On the Ariya I have not got to see one in person but it appears to be a CUV which should mean higher clearance than a Tesla model Y this increases utility for people going skiing or on some slighly bumpy (but not full 4x4) roads. I think the Ariya will get a few buyers who don't care for some aspects of Tesla especially if they still have that tax credit. When they lose the tax credit I agree they will be left with a few percent of the market to play with. I am interested in seeing the Ariya. Your point of trying to change perception from a value (cheap) carmaker to a premium and trying to fight Tesla on a similar price point being an extremely difficult proposition, I agree. Tesla is not the only one Nissan is facing, Kia is putting out some cars that look good if they would scale up production.
 
DougWantsALeaf said:
Forum,
Just to confirm that my battery uptick (from 94.29% to 94.96% SoH) stuck, so still pretty happy about the change.

It's in the noise level.

DougWantsALeaf said:
If my flatline is around 95%, guess I am reasonably satisfied with the battery tenacity so far for the car 14 or so months into ownership. (15 since car build)

Dream on!
 
As long as the Ariya has excellent build quality, and the Model Y continues to have glaring build quality issues, the Ariya will sell well enough. No one wants a brand new $50k car that looks like it was wrecked and then put back together with used parts.
 
jlsoaz said:
Sometimes I like to discuss my personal wants and needs, but generally I engage in a lot of industry discussion that has nothing to do with those wants and needs.

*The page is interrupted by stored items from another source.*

-- ==== Sys2Proof/Tests/Slice0.lean ====
section
/-! SUPPORT. The model's own tests. Expected values are spec/95_test_vectors.md's (the vector is named in each
comment) or hand calculation from the rule named; then one witness for each statement's hypotheses. -/

namespace Sys2Proof.Tests

open Sys2Proof Sys2Proof.Machine

/-! ### Helpers -/

/-- The configuration of programs P3 and P4. -/
def cfgP3 : Config := configOf 8 2 .r0 .one 2

/-- The configuration of program P2. -/
def cfgP2 : Config := configOf 12 3 .r90 .two 3

/-- The panel of program P1. -/
def cfgP1 : Config := configOf 128 296 .r0 .one 1

/-- A constructed block with the environment's coming answers written out. -/
def scripted (c : Config) (st : DrvState) (busy : List Bool) (bus : List BusAnswer) : State :=
  { State.initial c with drvState := st, busySamples := busy, busAnswers := bus }

/-- `n` transfers answered `ok`. -/
def oks (n : Nat) : List BusAnswer := List.replicate n .ok

/-- `op[d0 d1 ...]` of 95_test_vectors.md: a successful `Send` with data. -/
def sent (op : Byte) (data : List Byte) : List Event :=
  [.mode .command, .write [op] .ok, .mode .data, .write data .ok]

/-- `RP` of 95_test_vectors.md. -/
def rp : List Event :=
  [.rst .asserted, .delay .resetHold, .rst .deasserted, .delay .resetSettle]

/-- `I8` of 95_test_vectors.md. -/
def i8 : List Event :=
  sent 0x01 [0x01, 0x00, 0x00] ++ sent 0x11 [0x03] ++ sent 0x44 [0x00, 0x00] ++ sent 0x45 [0x00, 0x00, 0x01, 0x00] ++
    sent 0x3C [0x05] ++ sent 0x18 [0x80] ++ sent 0x21 [0x00, 0x80]

/-- The next state of an outcome, if there is one. -/
def after : Host.Outcome State Fault Refusal → Option State
  | .next s => some s
  | .fault _ => none
  | .refused _ => none

/-- The events, result and driver state an outcome leaves. -/
def seen (o : Host.Outcome State Fault Refusal) : Option (List Event × Option Result × DrvState) :=
  (after o).map fun s => (s.trace, s.result, s.drvState)

/-- The bytes of plane `p` an outcome leaves. -/
def bytesAfter (p : PlaneId) (o : Host.Outcome State Fault Refusal) : Option (List Byte) :=
  (after o).map fun s => planeBytes s.cfg s.fb p

/-- The outcome is a next state. -/
def goesOn (o : Host.Outcome State Fault Refusal) : Bool :=
  match o with
  | .next _ => true
  | .fault _ => false
  | .refused _ => false

/-- The framebuffer of P2 after its step 6. -/
def fbP2 : Framebuffer := ⟨[(1, 0x10#8), (2, 0x02#8)], [(4, 0x80#8)]⟩

/-! ### WellFormed refuses an ill-formed term for each of its checks -/

theorem test_config_ok : cfgP1.WellFormed ∧ cfgP2.WellFormed ∧ cfgP3.WellFormed := by decide

theorem test_config_width_zero : ¬ (configOf 0 2 .r0 .one 1).WellFormed := by decide

theorem test_config_width_big : ¬ (configOf 2049 2 .r0 .one 1).WellFormed := by decide

theorem test_config_height_zero : ¬ (configOf 8 0 .r0 .one 1).WellFormed := by decide

theorem test_config_height_big : ¬ (configOf 8 65537 .r0 .one 1).WellFormed := by decide

theorem test_config_polls_zero : ¬ (configOf 8 2 .r0 .one 0).WellFormed := by decide

theorem test_config_opcodes_equal :
    ¬ ({ cfgP3 with opc := { defaultOpcodes with ramYRange := 0x44#8 } } : Config).WellFormed := by decide

theorem test_ill_driver_output :
    ¬ Instr.WellFormed cfgP3 (.driverOutputControl 2#16 0#8) ∧
      ¬ Instr.WellFormed cfgP3 (.driverOutputControl 1#16 1#8) ∧
      Instr.WellFormed cfgP3 (.driverOutputControl 1#16 0#8) := by decide

theorem test_ill_data_entry :
    ¬ Instr.WellFormed cfgP3 (.dataEntryMode 0#8) ∧ Instr.WellFormed cfgP3 (.dataEntryMode 3#8) := by decide

theorem test_ill_x_range :
    ¬ Instr.WellFormed cfgP2 (.ramXRange 1#8 0#8) ∧ ¬ Instr.WellFormed cfgP2 (.ramXRange 0#8 2#8) ∧
      Instr.WellFormed cfgP2 (.ramXRange 0#8 1#8) := by decide
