-- ==== Sys2Proof/Laws/Scheduler.lean ====
section
/-! SUPPORT. The horizon's bounds, the advance of the countdowns, and what a sub-step, an accounted span and a CPU
instruction do under the invariant: `Elapsed`, said once. -/

namespace Sys2Proof.Machine

/-! ## The horizon (R123) -/

theorem video_mem_countdowns (m : Block) : modeLen m.video.mode - m.video.cim ∈ m.countdowns := by
  simp [Block.countdowns]

theorem timer_mem_countdowns {m : Block} {i : Fin 4} (h : freeRunning i (m.timer i) = true) :
    (m.timer i).ticks ∈ m.countdowns := by
  simp only [Block.countdowns, List.mem_append, List.mem_map, List.mem_filter]
  exact .inl (.inl (.inr ⟨i, ⟨List.mem_finRange i, h⟩, rfl⟩))

theorem stall_mem_countdowns {m : Block} (h : 0 < m.dmaStall) : m.dmaStall ∈ m.countdowns := by
  simp [Block.countdowns, h]

theorem latch_mem_countdowns {m : Block} {k : Nat} (h : m.latch = .pending k) : k ∈ m.countdowns := by
  simp [Block.countdowns, h]

/-- Under the invariant every countdown is at least 1. -/
theorem countdowns_pos {cfg : Config} {m : Block} (h : m.Inv cfg) : ∀ c ∈ m.countdowns, 1 ≤ c := by
  intro c hc
  simp only [Block.countdowns, List.mem_append, List.mem_map, List.mem_filter, List.mem_singleton] at hc
  rcases hc with ((hc | ⟨i, ⟨-, hi⟩, hc⟩) | hc) | hc
  · have := h.cim; omega
  · have := (h.ticks i hi).1; omega
  · split at hc
    · simp only [List.mem_singleton] at hc; omega
    · cases hc
  · split at hc
    · rename_i k hk
      simp only [List.mem_singleton] at hc
      have := (h.latch k hk).1; omega
    · cases hc
    · cases hc

/-- The horizon is the least countdown. -/
theorem horizon_spec (m : Block) : ∃ h, m.horizon = some h ∧ h ∈ m.countdowns ∧ ∀ c ∈ m.countdowns, h ≤ c := by
  have hne : m.countdowns ≠ [] := List.ne_nil_of_mem (video_mem_countdowns m)
  obtain ⟨h, hh⟩ := Option.isSome_iff_exists.mp (List.isSome_min?_of_ne_nil hne)
  exact ⟨h, hh, List.min?_mem hh, fun c hc => (List.le_min?_iff hh).mp (Nat.le_refl h) c hc⟩

/-- A capped span is at most every countdown, at most what it caps, and under the invariant at least 1. -/
theorem capped_spec (m : Block) (n : Nat) : (∀ c ∈ m.countdowns, m.capped n ≤ c) ∧ m.capped n ≤ n := by
  obtain ⟨h, hh, -, hle⟩ := horizon_spec m
  simp only [Block.capped, hh]
  exact ⟨fun c hc => Nat.le_trans (Nat.min_le_left _ _) (hle c hc), Nat.min_le_right _ _⟩

theorem capped_pos {cfg : Config} {m : Block} (hm : m.Inv cfg) {n : Nat} (hn : 1 ≤ n) : 1 ≤ m.capped n := by
  obtain ⟨h, hh, hmem, -⟩ := horizon_spec m
  simp only [Block.capped, hh]
  exact Nat.le_min.mpr ⟨countdowns_pos hm h hmem, hn⟩

/-! ## The advance (R125, step 1) -/

theorem freeRunning_advance (i : Fin 4) (n : Nat) (t : Timer) : freeRunning i (t.advance i n) = freeRunning i t := by
  unfold Timer.advance; split <;> rfl

@[simp] theorem advance_timer (m : Block) (n : Nat) (src : Source) (i : Fin 4) :
    (m.advance n src).timer i = (m.timer i).advance i n := by
  simp [Block.advance, Block.timer]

As far as I can recall, my reference to the financial and environmental conservation folks was meant to be a reference to the mistaken (in my view) efforts by the manufacturers to characterize potential BEV buyers as either geeky greens willing to make sacrifices, or as people trying to save a buck, such as on TCO and fuel costs.

The target market for EVs was way off. As the last time EVs were common was the 1920's, some in industry thought that the new EVs would follow the same demographics as before.

Upper income married women.
 
LeftieBiker said:
As long as the Ariya has excellent build quality, and the Model Y continues to have glaring build quality issues, the Ariya will sell well enough. No one wants a brand new $50k car that looks like it was wrecked and then put back together with used parts.

We parked beside a model Y from Alberta today at the Superstore. It struck me how high it was compared to our 3. It’s 39 degrees here today so I stayed in our nice cool car. It looked okay but I have to say overall it didn’t strike me as a “cool” looking car I would buy. It was white and the door handles were black and there was a black “addition” in the wheel wells which I think was probably meant to not make the wheel wells so cavernous. Because of the height it looked like ingress and egress was easier than our model 3 but other than that I didn't see a big attraction. I’ll have to wait till I see the Y beside Ariya it at this point I lean towards the Ariya. I prefer the interior of the 3 or Y though. More spartan and simplistic which I like.